WHAT THE EXERCISE ASKS -
Output exactly the lines from the one with "(.not (src.extractLsb' 0 8) (dst.extractLsb' 0 8))) ∧" through the last line of the data below, both included, and nothing more.

Stored items
╔══
/-- 42_data_movement.md R86: `swap` exchanges the two halves of the register. -/
def Obligations.SwapExchangesTheHalves : Prop :=
  (∀ sc src dst, decodeRecord (Record.mk 0x09 sc src dst).number = .ok (.swap (dst.extractLsb' 0 8))) ∧
  ∀ (s : State) (rd : RegField),
    (∀ d : RegIdx, rd.toNat = d.val → exec (.swap rd) s =
      .next { s with x := s.x.set d (BitVec.ofNat 32 (s.x[d].toNat % 65536 * 65536 + s.x[d].toNat / 65536)) }) ∧
    (16 ≤ rd.toNat → exec (.swap rd) s = .next (s.withFault 0x06 0x09 0))

/-- 42_data_movement.md R87: `exchange` swaps the two registers; with one register named twice nothing changes. -/
def Obligations.ExchangeSwapsTheRegisters : Prop :=
  (∀ sc src dst, decodeRecord (Record.mk 0x0A sc src dst).number =
    .ok (.exchange (src.extractLsb' 0 8) (dst.extractLsb' 0 8))) ∧
  ∀ (s : State) (rs rd : RegField),
    (∀ i d : RegIdx, rs.toNat = i.val → rd.toNat = d.val →
      ∃ t, exec (.exchange rs rd) s = .next t ∧ t = { s with x := t.x } ∧ t.x[i] = s.x[d] ∧ t.x[d] = s.x[i] ∧
        ∀ j : RegIdx, j ≠ i → j ≠ d → t.x[j] = s.x[j]) ∧
    (16 ≤ rs.toNat ∨ 16 ≤ rd.toNat → exec (.exchange rs rd) s = .next (s.withFault 0x06 0x0A 0))

/-! ### Bitwise logic -/

/-- 43_logical.md R88 (decision D12): `not` copies the source register and does not complement it. -/
def Obligations.NotCopiesTheSourceRegister : Prop :=
  (∀ sc src dst, decodeRecord (Record.mk 0x0B sc src dst).number =
    .ok (.not (src.extractLsb' 0 8) (dst.extractLsb' 0 8))) ∧
  ∀ (s : State) (rs rd : RegField),
    (∀ i d : RegIdx, rs.toNat = i.val → rd.toNat = d.val →
      exec (.not rs rd) s = .next { s with x := s.x.set d s.x[i] }) ∧
    (16 ≤ rs.toNat ∨ 16 ≤ rd.toNat → exec (.not rs rd) s = .next (s.withFault 0x06 0x0B 0))

/-- 43_logical.md R89, R90, R91: `and`, `or` and `xor` combine the two registers bit by bit into the dest register. -/
def Obligations.AndOrXorCombineBitByBit : Prop :=
  (∀ sc src dst,
    decodeRecord (Record.mk 0x0C sc src dst).number = .ok (.and (src.extractLsb' 0 8) (dst.extractLsb' 0 8)) ∧
    decodeRecord (Record.mk 0x0D sc src dst).number = .ok (.or (src.extractLsb' 0 8) (dst.extractLsb' 0 8)) ∧
    decodeRecord (Record.mk 0x0E sc src dst).number = .ok (.xor (src.extractLsb' 0 8) (dst.extractLsb' 0 8))) ∧
  ∀ (s : State) (rs rd : RegField),
    (∀ i d : RegIdx, rs.toNat = i.val → rd.toNat = d.val →
      exec (.and rs rd) s = .next { s with x := s.x.set d (s.x[i] &&& s.x[d]) } ∧
      exec (.or rs rd) s = .next { s with x := s.x.set d (s.x[i] ||| s.x[d]) } ∧
      exec (.xor rs rd) s = .next { s with x := s.x.set d (s.x[i] ^^^ s.x[d]) }) ∧
    (16 ≤ rs.toNat ∨ 16 ≤ rd.toNat →
      exec (.and rs rd) s = .next (s.withFault 0x06 0x0C 0) ∧
      exec (.or rs rd) s = .next (s.withFault 0x06 0x0D 0) ∧
      exec (.xor rs rd) s = .next (s.withFault 0x06 0x0E 0))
╚══
SOLUTION TO THIS PROBLEM -
    .ok (.not (src.extractLsb' 0 8) (dst.extractLsb' 0 8))) ∧
  ∀ (s : State) (rs rd : RegField),
    (∀ i d : RegIdx, rs.toNat = i.val → rd.toNat = d.val →
      exec (.not rs rd) s = .next { s with x := s.x.set d s.x[i] }) ∧
    (16 ≤ rs.toNat ∨ 16 ≤ rd.toNat → exec (.not rs rd) s = .next (s.withFault 0x06 0x0B 0))

/-- 43_logical.md R89, R90, R91: `and`, `or` and `xor` combine the two registers bit by bit into the dest register. -/
def Obligations.AndOrXorCombineBitByBit : Prop :=
  (∀ sc src dst,
    decodeRecord (Record.mk 0x0C sc src dst).number = .ok (.and (src.extractLsb' 0 8) (dst.extractLsb' 0 8)) ∧
    decodeRecord (Record.mk 0x0D sc src dst).number = .ok (.or (src.extractLsb' 0 8) (dst.extractLsb' 0 8)) ∧
    decodeRecord (Record.mk 0x0E sc src dst).number = .ok (.xor (src.extractLsb' 0 8) (dst.extractLsb' 0 8))) ∧
  ∀ (s : State) (rs rd : RegField),
    (∀ i d : RegIdx, rs.toNat = i.val → rd.toNat = d.val →
      exec (.and rs rd) s = .next { s with x := s.x.set d (s.x[i] &&& s.x[d]) } ∧
      exec (.or rs rd) s = .next { s with x := s.x.set d (s.x[i] ||| s.x[d]) } ∧
      exec (.xor rs rd) s = .next { s with x := s.x.set d (s.x[i] ^^^ s.x[d]) }) ∧
    (16 ≤ rs.toNat ∨ 16 ≤ rd.toNat →
      exec (.and rs rd) s = .next (s.withFault 0x06 0x0C 0) ∧
      exec (.or rs rd) s = .next (s.withFault 0x06 0x0D 0) ∧
      exec (.xor rs rd) s = .next (s.withFault 0x06 0x0E 0))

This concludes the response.